4 - Adjust the fences and depth stops. When starting out I would suggest working on the edge of the board with both fences clamping it. This will make it harder to plane as there is more friction with two fences, but it will be more likely to get you a good result.

There are lots of things that can and will go wrong. The force of planing a complex moulding (and many of the simple mouldings) often wants to force the cutter away from the wood. This means that if you plane the face of a board along the edge with one fence, the greatest difficulty you will have will be in trying to keep the fence tight against the corner. In fact, in this situation I find that I use more force with my left hand to control the plane than I use with my right to make the moulding. Traditional wooden moulding planes are "sprung" so that you hold the plane at an indicated angle and most of the planing force is down. For complicated mouldings you can spring the 55 by rotating the fences but it will change the geometry of the profile. Another solution is to start 1/8th inch in from the edge and use the excess to help guide the plane, after you finish trim the excess off.

If everything seems to be going fine but the plane starts taking heavier and heavier cuts until it is really chewing up the moulding you have a backlash problem. It seems as if the cutter is working its way down and exposing more blade. What is really happening is that the outside skate is being pushed back due to the bit of slack between the double threads and the mounting for the skate. The solution involves the setting up of the plane. Always lower the outside skate past the blade and then back it into position, and remember to tighten the knurled bushings.

It is important to hold the plane steady against the guides as it cuts. Allowing the plane to wobble will loosen the fence faces (if you are using both at the same time) or result in a moulding with slightly different heights along its length. This will be very noticeable if you are making any sort of moulded frames. The best way of holding the plane is with one hand pushing (with the index finger extended to hold your control) and the other hand pressing against the fence, which will help keep the fence against the wood and also keep the plane steady.

Another problem that may be encountered is that the plane stops cutting at a certain depth along the moulding, or that you find it will only cut if you wobble it as you cut. In both cases, this is because one of the skates is improperly set and is acting as a depth stop instead of allowing the blade to cut. Wobbling allows the other part of the cutter to cut more, and you get an uneven moulding. Make the necessary adjustments to allow the blade to work, remembering to reset anything else affected by this adjustment.

I think that each plane has its own peculiarities. Ours has one thumbscrew that always seems to work loose. You'll find that most of these problems disappear as your planing technique improves, and that you can change blades and reset them in a matter of three or four minutes once you know what to look for.

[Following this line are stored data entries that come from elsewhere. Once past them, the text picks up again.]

theorem settleHold_touches (td : Nat) (s : State) : Moves [.decks] s (settleHold td s) := by
  unfold settleHold
  try dsimp only
  repeat' (first
    | with_reducible exact Moves.refl _ _
    | with_reducible assumption
    | (with_reducible apply Moves.step (State.onDeck_touches ..); decide +kernel)
    | (with_reducible apply forEach_step)
    | (fail_if_no_progress with_reducible refine Moves.upd_decks (by decide +kernel) ?_)
    | (fail_if_no_progress with_reducible refine Moves.upd (h := ?_))
    | (dsimp only [id])
    | (split)
    | (intro _))

theorem deliver_touches (n : Nat) (t : Task) (c : Completion) (s : State) : Moves [.regs, .sent, .evt, .ctx, .decks] s (deliver n t c s) := by
  unfold deliver
  try dsimp only
  repeat' (first
    | with_reducible exact Moves.refl _ _
    | with_reducible assumption
    | (with_reducible apply Moves.step (stall_touches ..); decide +kernel)
    | (with_reducible apply Moves.step (writeEntry_touches ..); decide +kernel)
    | (with_reducible apply Moves.step (settleHold_touches ..); decide +kernel)
    | (fail_if_no_progress with_reducible refine Moves.upd_regs (by decide +kernel) ?_)
    | (fail_if_no_progress with_reducible refine Moves.upd_sent (by decide +kernel) ?_)
    | (fail_if_no_progress with_reducible refine Moves.upd_evt (by decide +kernel) ?_)
    | (fail_if_no_progress with_reducible refine Moves.upd_ctx (by decide +kernel) ?_)
    | (fail_if_no_progress with_reducible refine Moves.upd_decks (by decide +kernel) ?_)
    | (fail_if_no_progress with_reducible refine Moves.upd (h := ?_))
    | (dsimp only [id])
    | (split)
    | (intro _))

theorem dropJob_touches (n : Nat) (q : Nat) (s : State) : Moves [.regs, .sent, .evt, .ctx, .cut, .shoe] s (dropJob n q s) := by
  unfold dropJob
  try dsimp only
  repeat' (first
    | with_reducible exact Moves.refl _ _
    | with_reducible assumption
    | (with_reducible apply Moves.step (freeList_touches ..); decide +kernel)
    | (with_reducible apply Moves.step (State.onCtx_touches ..); decide +kernel)
    | (with_reducible apply Moves.step (haltEngines_touches ..); decide +kernel)
    | (fail_if_no_progress with_reducible refine Moves.upd_regs (by decide +kernel) ?_)
    | (fail_if_no_progress with_reducible refine Moves.upd_sent (by decide +kernel) ?_)
    | (fail_if_no_progress with_reducible refine Moves.upd_evt (by decide +kernel) ?_)
    | (fail_if_no_progress with_reducible refine Moves.upd_ctx (by decide +kernel) ?_)
    | (fail_if_no_progress with_reducible refine Moves.upd_cut (by decide +kernel) ?_)
    | (fail_if_no_progress with_reducible refine Moves.upd_shoe (by decide +kernel) rfl ?_)
    | (fail_if_no_progress with_reducible refine Moves.upd (h := ?_))
    | (dsimp only [id])
    | (split)
    | (intro _))

theorem catchTask_touches (n : Nat) (t : Task) (s : State) : Moves [.regs, .sent, .evt, .ctx, .tables, .cut, .keys, .shoe, .lnk] s (catchTask n t s) := by
  unfold catchTask
  try dsimp only
  repeat' (first
    | with_reducible exact Moves.refl _ _
    | with_reducible assumption
    | (with_reducible apply Moves.step (withdraw_touches ..); decide +kernel)
    | (with_reducible apply Moves.step (chooseCarrier_touches ..); decide +kernel)
    | (with_reducible apply Moves.step (endRead_touches ..); decide +kernel)
    | (with_reducible apply Moves.step (finish_touches ..); decide +kernel)
    | (with_reducible apply Moves.step (dropReads_touches ..); decide +kernel)
    | (with_reducible apply Moves.step (State.onTask_touches ..); decide +kernel)
    | (with_reducible apply Moves.step (dropJob_touches ..); decide +kernel)
    | (fail_if_no_progress with_reducible refine Moves.upd_regs (by decide +kernel) ?_)
    | (fail_if_no_progress with_reducible refine Moves.upd_sent (by decide +kernel) ?_)
    | (fail_if_no_progress with_reducible refine Moves.upd_evt (by decide +kernel) ?_)
    | (fail_if_no_progress with_reducible refine Moves.upd_ctx (by decide +kernel) ?_)
    | (fail_if_no_progress with_reducible refine Moves.upd_tables (by decide +kernel) ?_)
    | (fail_if_no_progress with_reducible refine Moves.upd_cut (by decide +kernel) ?_)
    | (fail_if_no_progress with_reducible refine Moves.upd_keys (by decide +kernel) ?_)
    | (fail_if_no_progress with_reducible refine Moves.upd_lnk (by decide +kernel) ?_)
    | (fail_if_no_progress with_reducible refine Moves.upd_shoe (by decide +kernel) rfl ?_)
    | (fail_if_no_progress with_reducible refine Moves.upd (h := ?_))
    | (dsimp only [id])
    | (split)
    | (intro _))

theorem leaveSeat_touches (n : Nat) (s : State) : Moves [.sent, .evt, .ctx, .tables] s (leaveSeat n s) := by
  unfold leaveSeat
  try dsimp only
  repeat' (first
    | with_reducible exact Moves.refl _ _
    | with_reducible assumption
    | (with_reducible apply Moves.step (State.onCtx_touches ..); decide +kernel)
    | (with_reducible apply Moves.step (setGuarantee_touches ..); decide +kernel)
    | (with_reducible apply Moves.step (State.onTable_touches ..); decide +kernel)
    | (fail_if_no_progress with_reducible refine Moves.upd_sent (by decide +kernel) ?_)
    | (fail_if_no_progress with_reducible refine Moves.upd_evt (by decide +kernel) ?_)
    | (fail_if_no_progress with_reducible refine Moves.upd_ctx (by decide +kernel) ?_)
    | (fail_if_no_progress with_reducible refine Moves.upd_tables (by decide +kernel) ?_)
    | (fail_if_no_progress with_reducible refine Moves.upd (h := ?_))
    | (dsimp only [id])
    | (split)
    | (intro _))

theorem opAbortRequest_touches (n : Nat) (tag : Sys2Proof.Word) (s : State) : Moves [.regs, .sent, .evt, .ctx, .tables, .cut, .keys, .shoe, .lnk] s (opAbortRequest n tag s) := by
  unfold opAbortRequest
  try dsimp only
  repeat' (first
    | with_reducible exact Moves.refl _ _
    | with_reducible assumption
    | (with_reducible apply Moves.step (State.incFld_touches ..); decide +kernel)
    | (with_reducible apply Moves.step (setAbort_touches ..); decide +kernel)
    | (with_reducible apply Moves.step (State.onCtx_touches ..); decide +kernel)
    | (with_reducible apply Moves.step (catchTask_touches ..); decide +kernel)
    | (fail_if_no_progress with_reducible refine Moves.upd_regs (by decide +kernel) ?_)
    | (fail_if_no_progress with_reducible refine Moves.upd_sent (by decide +kernel) ?_)
    | (fail_if_no_progress with_reducible refine Moves.upd_evt (by decide +kernel) ?_)
    | (fail_if_no_progress with_reducible refine Moves.upd_ctx (by decide +kernel) ?_)
    | (fail_if_no_progress with_reducible refine Moves.upd_tables (by decide +kernel) ?_)
    | (fail_if_no_progress with_reducible refine Moves.upd_cut (by decide +kernel) ?_)
    | (fail_if_no_progress with_reducible refine Moves.upd_keys (by decide +kernel) ?_)
    | (fail_if_no_progress with_reducible refine Moves.upd_lnk (by decide +kernel) ?_)
    | (fail_if_no_progress with_reducible refine Moves.upd_shoe (by decide +kernel) rfl ?_)
    | (fail_if_no_progress with_reducible refine Moves.upd (h := ?_))
    | (dsimp only [id])
    | (split)
    | (intro _))

theorem beginCtxReset_touches (n : Nat) (s : State) : Moves [.sent, .evt, .ctx, .tables] s (beginCtxReset n s) := by
  unfold beginCtxReset
  try dsimp only
  repeat' (first
    | with_reducible exact Moves.refl _ _
    | with_reducible assumption
    | (with_reducible apply Moves.step (State.onCtx_touches ..); decide +kernel)
    | (with_reducible apply Moves.step (leaveSeat_touches ..); decide +kernel)
    | (fail_if_no_progress with_reducible refine Moves.upd_sent (by decide +kernel) ?_)
    | (fail_if_no_progress with_reducible refine Moves.upd_evt (by decide +kernel) ?_)
    | (fail_if_no_progress with_reducible refine Moves.upd_ctx (by decide +kernel) ?_)
    | (fail_if_no_progress with_reducible refine Moves.upd_tables (by decide +kernel) ?_)
    | (fail_if_no_progress with_reducible refine Moves.upd (h := ?_))
    | (dsimp only [id])
    | (split)
    | (intro _))

theorem opCtxReset_touches (n : Nat) (s : State) : Moves [.regs, .sent, .evt, .ctx, .tables, .pwr] s (opCtxReset n s) := by
  unfold opCtxReset
  try dsimp only
  repeat' (first
    | with_reducible exact Moves.refl _ _
    | with_reducible assumption
    | (with_reducible apply Moves.step (beginCtxReset_touches ..); decide +kernel)
    | (with_reducible apply Moves.step (State.setFld_touches ..); decide +kernel)
    | (fail_if_no_progress with_reducible refine Moves.upd_regs (by decide +kernel) ?_)
    | (fail_if_no_progress with_reducible refine Moves.upd_sent (by decide +kernel) ?_)
    | (fail_if_no_progress with_reducible refine Moves.upd_evt (by decide +kernel) ?_)
    | (fail_if_no_progress with_reducible refine Moves.upd_ctx (by decide +kernel) ?_)
    | (fail_if_no_progress with_reducible refine Moves.upd_tables (by decide +kernel) ?_)
    | (fail_if_no_progress with_reducible refine Moves.upd_pwr (by decide +kernel) ?_)
    | (fail_if_no_progress with_reducible refine Moves.upd (h := ?_))
    | (dsimp only [id])
    | (split)
    | (intro _))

One last comment. There are really no shortcuts with the 55. You may be tempted to "hog out" lengths of wood with your tablesaw or plow plane, reducing the amount of wood to be planed and establishing depths to work the plane towards. This works well with wooden planes, because they have their blades supported by complete soles and can start cutting anywhere along the moulding profile. This doesn't work with the 55. It can only start cutting where the blade is regulated by a skate, and it will take longer (assuming it can even be done and you get it right) to set this up than it would to just go ahead and plane down all the wood.
The short rods(left), Depth Gauge (bottom), and Cam rest (top) accessories of a Stanley 55
The adjustable fence with a fine adjustment for the Stanley 55, shown here with the rosewood section detached. The inside surface is rounded to allow the fence to work at angles from 90 to 45 degrees. Sawdust often gets packed in this joint during use and should be cleaned out.